*Dataset entries*
-- ==== Sys2Proof/Machine/Regs.lean ====
section
/-!
DEFINITION. Register writes: the rights of R540 and R541, the fields of every block that a write sets, the descriptor access
registers (R113), held accesses (R27, R326, R544), and the commands of the register map (spec/20) and of BAR0 (R385 to R387, R410).
-/

namespace Sys2Proof.Machine

/-! ### Writes in a cluster window (R540) -/

/-- The two halves of a word. -/
def lo32 (v : Word) : Nat := fld v.toNat 31 0
def hi32 (v : Word) : Nat := fld v.toNat 63 32

/-- Write the `ovf` bit of a performance counter (W1C). -/
def Perf.clearOvf (p : Perf) (v : Word) : Perf := if v.getLsbD 48 then { p with ovf := false } else p

/-- Replace the descriptor entry that a requester selected by its staged words and word 7 (R84, R113). -/
def Mu.replaceDesc (m : Mu) (r : Requester) (v : Word) : Mu :=
  let e := selOf m.dtSel r
  let x := BitVec.ofNat 512 (((upto 0 7).foldl (fun a k => a + (e.stage.getD k 0).toNat * 2 ^ (64 * k)) 0) + v.toNat * 2 ^ 448)
  { m with desc := if x = 0 then tabDel m.desc e.sel else tabSet m.desc e.sel x
           descBad := m.descBad.filter (· != e.sel), descFog := m.descFog.filter (· != e.sel), descNew := setAdd m.descNew e.sel }

/-- Select a descriptor entry: the requester's staged words become words 0 to 6 of the entry (R113). -/
def Mu.selectDesc (m : Mu) (r : Requester) (v : Word) : Mu :=
  let i := fld v.toNat 9 0
  let x := (tabGet 0 m.desc i).toNat
  { m with dtSel := selPut m.dtSel { who := r, sel := i, stage := (upto 0 7).map (fun k => BitVec.ofNat 64 (fld x (64 * k + 63) (64 * k))) } }

/-- Stage one word of a requester's entry (R113). -/
def Mu.stageDesc (m : Mu) (r : Requester) (k : Nat) (v : Word) : Mu :=
  let e := selOf m.dtSel r
  let l := (upto 0 7).map (fun i => if i = k then v else e.stage.getD i 0)
  { m with dtSel := selPut m.dtSel { e with stage := l } }

/-- A write of an MU register by a class that may make it. -/
def Mu.regWrite (m : Mu) (k : ReqClass) (r : Requester) (o : Nat) (v : Word) : Mu :=
  let own := k == .keeper || k == .owner
  if o = 0x008 then (if own then { m with downReq := v.setWidth 8 } else m)
  else if o = 0x010 then { m with cancelled := m.cancelled &&& ~~~ BitVec.ofNat 8 (fld v.toNat 23 16) }
  else if o = 0x018 then { m with ceCount := lo32 v, ueCount := hi32 v }
  else if o = 0x028 then (if k == .owner then m else { m with scrubInt := fld v.toNat 15 0 })
  else if o = 0x038 then m.selectDesc r v
  else if 0x040 ≤ o ∧ o < 0x078 then (if own then m.stageDesc r (o / 8 % 8) v else m)
  else if o = 0x078 then (if own then m.replaceDesc r v else m)
  else if o = 0x080 then { m with slotSel := selPut m.slotSel { who := r, sel := fld v.toNat 7 0 } }
  else if o = 0x210 then { m with xf := { m.xf with faults := lo32 v, refetch := hi32 v } }
  else m

/-- A write of an MCU register. -/
def Mcu.regWrite (m : Mcu) (o : Nat) (v : Word) : Mcu :=
  if o = 0x010 then clearNf m v
  else if o = 0x020 then { m with ceCount := lo32 v, ueCount := hi32 v }
  else if o = 0x028 then { m with resCount := lo32 v, tblPar := hi32 v }
  else if o = 0x030 then { m with busy := m.busy.clearOvf v }
  else if o = 0x038 then { m with waitP := m.waitP.clearOvf v }
  else if o = 0x040 then { m with epiP := m.epiP.clearOvf v }
  else m

/-- Clear flags of a VCU; `first_tag` is 0 when none stays set (R174). -/
def Vcu.clearFlags (m : Vcu) (v : Word) : Vcu :=
  let m := { m with nan := m.nan && !v.getLsbD 0, sat := m.sat && !v.getLsbD 1, div0 := m.div0 && !v.getLsbD 2, oob := m.oob && !v.getLsbD 3 }
  if m.nan || m.sat || m.div0 || m.oob then m else { m with firstTag := 0 }

/-- A write of a VCU register. -/
def Vcu.regWrite (m : Vcu) (o : Nat) (v : Word) : Vcu :=
  if o = 0x010 then m.clearFlags v
  else if o = 0x018 then { m with tblPar := lo32 v }
  else if o = 0x020 then { m with busy := m.busy.clearOvf v }
  else if o = 0x028 then { m with waitP := m.waitP.clearOvf v }
  else if o = 0x030 then { m with flits := m.flits.clearOvf v }
  else m

/-- A write of `rp` through `SCU_Q_PTR` acts as a `qrp` of the selected ring (R211); one that breaks R197 fails the context. -/
def State.writeRp (s : State) (g : Nat) (r : Requester) (v : Word) : State :=
  let u := s.scu g
  let k := (selOf u.qSel r).sel
  let q := u.queue k
  let p := fld v.toNat 39 20
  if !q.isRing || !q.rpOk p then s.failUnit g stContextFault 0x07 0x34 true
  else s.setScu g (u.setQueue k { q with rp := p })

/-- A write of an SCU register. -/
def State.writeScu (s : State) (g : Nat) (k : ReqClass) (r : Requester) (o : Nat) (v : Word) : State :=
  let u := s.scu g
  if o = 0x018 then s.setScu g { u with undeliv := hi32 v }
  else if o = 0x020 then s.setScu g { u with ceCount := lo32 v, ueCount := hi32 v }
  else if o = 0x028 then s.setScu g { u with qSel := selPut u.qSel { who := r, sel := fld v.toNat 5 0 } }
  else if o = 0x040 then (if k == .keeper || k == .owner then s.writeRp g r v else s)
  else if o = 0x060 then s.setScu g { u with busy := u.busy.clearOvf v }
  else if o = 0x068 then s.setScu g { u with waitP := u.waitP.clearOvf v }
  else if o = 0x070 then s.setScu g { u with instr := u.instr.clearOvf v }
  else s

/-- A write of a switch register. -/
def Sw.regWrite (w : Sw) (r : Requester) (o : Nat) (v : Word) : Sw :=
  if o = 0x030 then { w with tblSel := selPut w.tblSel { who := r, sel := fld v.toNat 3 0 } }
  else if o = 0x040 then { w with ce := lo32 v, ue := hi32 v }
  else if o = 0x048 then { w with perfStall := w.perfStall.clearOvf v }
  else if 0x050 ≤ o ∧ o ≤ 0x068 then { w with perf := tabSet w.perf ((o - 0x050) / 8) ((tabGet {} w.perf ((o - 0x050) / 8)).clearOvf v) }
  else w

/-- A write of a router register. -/
def Rt.regWrite (t : Rt) (o : Nat) (v : Word) : Rt :=
  if o = 0x008 then (if fld v.toNat 6 0 = 0x7F then { t with high := 0 } else t)
  else if o = 0x010 then { t with discard := lo32 v, p0Demote := hi32 v }
  else if o = 0x018 then { t with ce := lo32 v, ue := hi32 v }
  else if o = 0x020 then { t with flushes := lo32 v, slotWaits := hi32 v }
  else if 0x028 ≤ o ∧ o ≤ 0x050 then { t with perf := tabSet t.perf ((o - 0x028) / 8) ((tabGet {} t.perf ((o - 0x028) / 8)).clearOvf v) }
  else t

/-- A write of a cluster control register; the operations of `CL_SCAN_CTL` are commands of their own (R327). -/
def Cl.regWrite (c : Cl) (k : ReqClass) (o : Nat) (v : Word) : Cl :=
  if o = 0x008 then { c with flits := lo32 v, items := hi32 v }
  else if o = 0x010 then (if k == .keeper then { c with prog := v.getLsbD 3, buf := fld v.toNat 47 12 } else c)
  else if o = 0x018 then { c with done := c.done && !v.getLsbD 2, bad := c.bad && !v.getLsbD 3 }
  else if o = 0x020 then { c with stale := lo32 v }
  else c

/-- Whether an access to offset `x` of a cluster's window is held: the Keeper is swapping the cluster (R27), or it is frozen for a scan or
loading, when its control registers are not held (R310, R326). -/
def State.holdsAccess (s : State) (c x : Nat) : Bool :=
  s.swapping c || (x / 0x400 != 26 && ((s.cl c).scan != .running || (s.cl c).loading))

/-- Perform a write at offset `x` of a logical cluster's window, by the rights of R540; one addressed to a local index from 28 on is
discarded, and counted (R31). -/
def State.writeCluster (s : State) (c x : Nat) (r : Requester) (v : Word) : State :=
  let k := s.classOf r (some c)
  let u := x / 0x400
  let o := x % 0x400
  let g := gidOf c u
  if (s.cl c).retired || x % 8 ≠ 0 then s
  else if 28 ≤ u then s.discard c
  else if k == .other then s
  else if u < 12 then s.setMu g ((s.mu g).regWrite k r o v)
  else if u < 16 then s.setMcu g ((s.mcu g).regWrite o v)
  else if u < 20 then s.setVcu g ((s.vcu g).regWrite o v)
  else if u < 24 then s.writeScu g k r o v
  else if u = 24 then s.setSw c ((s.sw c).regWrite r o v)
  else if u = 25 then s.setRt c ((s.rt c).regWrite o v)
  else if u = 26 then s.setCl c ((s.cl c).regWrite k o v)
  else s

/-- Hold an access to offset `x` of a cluster's window. -/
def State.holdAccess (s : State) (c x : Nat) (r : Requester) (v : Word) (write : Bool) : State :=
  { s with held := s.held ++ [{ who := r, addr := .mgmt (0x4000000 + c * 0x8000 + x), v := v, write := write, since := s.time }] }

/-- A write to a cluster window: performed, or held. -/
def State.clusterWrite (s : State) (c x : Nat) (r : Requester) (v : Word) : State :=
  if s.holdsAccess c x then s.holdAccess c x r v true else s.writeCluster c x r v

/-- A read of the log window reads a line of device memory (R338), and may find an entry that an uncorrectable error has lost: the loss is
counted (R460). -/
def State.loseEntry (s : State) (x : Nat) : State :=
  let p := s.err.rd + x % 0x4000 / 64
  let (s, _, fog) := s.hbmRead {} (logAddr p) 64
  if p < s.err.wr ∧ fog.any id = true ∧ (tabFind s.err.log (p % 65536)).isSome = true then
    s.modErr (fun e => { e with log := tabDel e.log (p % 65536), dropped := sat32 e.dropped 1 })
  else s

/-- A request of a function that TSP has assigned, on a link whose IDE stream is not Secure (R407). -/
def State.refused (s : State) (r : Requester) : Option Nat :=
  match r with
  | .fn f => if (s.fn (fnKey f)).tsp && !(s.port f.port.val).ideSecure then some f.port.val else none
  | _ => none

/-- Whether a requester is there: the functions of a port are enumerated once its link is up in CXL mode (R381). -/
def State.enumerated (s : State) (r : Requester) : Bool :=
  match r with
  | .fn f => (s.port f.port.val).cxl
  | _ => true

/-- Answer a read: one of a cluster's local index from 28 on is discarded by the destination router, counted, and answered with zero
(R6, R31). A function that is not enumerated reads nothing, and one that is refused is answered as an unsupported request (R381, R407). -/
def State.answerRead (s : State) (r : Requester) (a : RegAddr) : State :=
  if !s.enumerated r then s
  else if (s.refused r).isSome then s.emit (.unsupported ((s.refused r).getD 0))
  else
  let v := s.regRead r a
  let s := match a with
    | .mgmt x =>
      if 0x4000000 ≤ x ∧ x < 0x8000000 ∧ 28 ≤ x % 0x8000 / 0x400 then s.discard ((x - 0x4000000) / 0x8000)
      else if 0x18000 ≤ x ∧ x < 0x1C000 then s.loseEntry x
      else s
    | .bar0 _ _ => s
  s.emit (.readReply r v)

/-- What a read by a requester does: it is held like a write (R27, R310, R326), or answered. No command of the table is a plain read
(log 152). -/
def State.readAccess (s : State) (r : Requester) (a : RegAddr) : State :=
  match a with
  | .mgmt x =>
    let c := (x - 0x4000000) / 0x8000
    if 0x4000000 ≤ x && decide (x < 0x8000000) && s.holdsAccess c (x % 0x8000) then s.holdAccess c (x % 0x8000) r 0 false else s.answerRead r a
  | .bar0 _ _ => s.answerRead r a

/-- The cluster of a register address. -/
def addrCluster (a : RegAddr) : Option Nat :=
  match a with
  | .mgmt x => if 0x4000000 ≤ x ∧ x < 0x8000000 then some ((x - 0x4000000) / 0x8000) else none
  | .bar0 _ _ => none

/-- Perform the accesses held for a cluster, in order (R27, R310, R326). -/
def State.performHeld (s : State) (c : Nat) : State :=
  let mine := s.held.filter (fun h => addrCluster h.addr == some c)
  let s : State := { s with held := s.held.filter (fun h => addrCluster h.addr != some c) }
  mine.foldl (fun (s : State) h =>
    if h.write then s.writeCluster c (h.addr.offset % 0x8000) h.who h.v else s.answerRead h.who h.addr) s

/-! ### Writes of the global blocks (R541) -/

/-- A write of `ERR_LOG_RD` within the last 65,536 records (R461). -/
def State.writeLogRd (s : State) (v : Word) : State :=
  let n := v.toNat
  if n ≤ s.err.wr ∧ s.err.wr ≤ n + 65536 then s.modErr (fun e => { e with rd := n }) else s

/-- Inject at once the error of a kind at a unit; one at the next product or the next packet comes when that does (R461). -/
def State.inject (s : State) (unit kind off : Nat) : State :=
  if kind = 1 ∧ localOf unit < 12 then
    s.setMu unit { s.mu unit with ueWords := setAdd (s.mu unit).ueWords (off / 8), injWords := setAdd (s.mu unit).injWords (off / 8) }
  else if kind = 2 ∧ 12 ≤ localOf unit ∧ localOf unit < 16 then
    s.setMcu unit { s.mcu unit with accBad := setAdd (s.mcu unit).accBad off, injAcc := setAdd (s.mcu unit).injAcc off }
  else s

/-- A write of `ERR_INJECT`: only while the device is debug-unlocked. An armed injection of kind 1 or 2 happens at once and clears `arm`; one
of kind 3 or 4 stays armed until a product or a packet meets it (R461, R462). -/
def State.writeInject (s : State) (v : Word) : State :=
  let x := v.toNat
  let unit := fld x 15 0
  let kind := fld x 19 16
  let arm := bitOf x 63 && (kind == 3 || kind == 4)
  if !s.sec.unlocked then s
  else
    let s := s.modErr (fun e => { e with injUnit := unit, injKind := kind, injOffset := fld x 41 20, arm := arm })
    if bitOf x 63 then s.inject unit kind (fld x 41 20) else s

/-- A write of an `ERR` register. -/
def State.writeErr (s : State) (o : Nat) (v : Word) : State :=
  if o = 0x000 then s.modErr (fun e => { e with alert := e.alert && !v.getLsbD 0, tablesLost := e.tablesLost && !v.getLsbD 2 })
  else if o = 0x018 then s.writeLogRd v
  else if o = 0x028 then s.modErr (fun e => { e with dropped := lo32 v })
  else if o = 0x038 then s.modErr (fun e => if v.getLsbD 0 then { e with firstValid := false } else e)
  else if o = 0x080 then s.writeInject v
  else s

/-- A write of a power register (R515). The hottest temperature since `tj_high` is cleared starts from the present one (R6; DESIGN CHOICE, log
166). -/
def Pwr.regWrite (p : Pwr) (o : Nat) (v : Word) : Pwr :=
  let x := v.toNat
  if o = 0x008 then
    let p := if 100 ≤ fld x 9 0 ∧ fld x 9 0 ≤ 680 then { p with capW := fld x 9 0 } else p
    if fld x 12 10 ≤ 4 then { p with maxStep := fld x 12 10 } else p
  else if o = 0x010 then (if fld x 63 48 = 0xFFFF then { p with peak := 0 } else p)
  else if o = 0x018 then { p with warn := fld x 15 0, doubt := fld x 31 16, therm := fld x 47 32, cool := fld x 63 48 }
  else if 0x100 ≤ o ∧ o < 0x140 then
    let k := (o - 0x100) / 8
    let d := tabGet {} p.dies k
    let d := if fld x 23 12 = 0xFFF then { d with tjHigh := d.tj } else d
    let d := if fld x 31 24 = 0xFF then { d with railLow := 0 } else d
    { p with dies := tabSet p.dies k d }
  else p

/-- Reseed every sample generator, each mixed with its global unit ID (R479). -/
def State.reseed (s : State) (v : Word) : State :=
  let seed := v.setWidth 32
  let units := (upto 0 2048).flatMap (fun c => (upto 12 8).map (gidOf c))
  units.foldl (fun (s : State) g =>
    if localOf g < 16 then s.setMcu g { s.mcu g with gen := Config.seedMix seed g } else s.setVcu g { s.vcu g with gen := Config.seedMix seed g }) s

*Exercise prompt*
In the entries above, please find the line with "def Pwr.regWrite (p" and the line with "let d := if fld x 31", then write out exactly those two lines and every line between them, and nothing more.

*Solution below*
def Pwr.regWrite (p : Pwr) (o : Nat) (v : Word) : Pwr :=
  let x := v.toNat
  if o = 0x008 then
    let p := if 100 ≤ fld x 9 0 ∧ fld x 9 0 ≤ 680 then { p with capW := fld x 9 0 } else p
    if fld x 12 10 ≤ 4 then { p with maxStep := fld x 12 10 } else p
  else if o = 0x010 then (if fld x 63 48 = 0xFFFF then { p with peak := 0 } else p)
  else if o = 0x018 then { p with warn := fld x 15 0, doubt := fld x 31 16, therm := fld x 47 32, cool := fld x 63 48 }
  else if 0x100 ≤ o ∧ o < 0x140 then
    let k := (o - 0x100) / 8
    let d := tabGet {} p.dies k
    let d := if fld x 23 12 = 0xFFF then { d with tjHigh := d.tj } else d
    let d := if fld x 31 24 = 0xFF then { d with railLow := 0 } else d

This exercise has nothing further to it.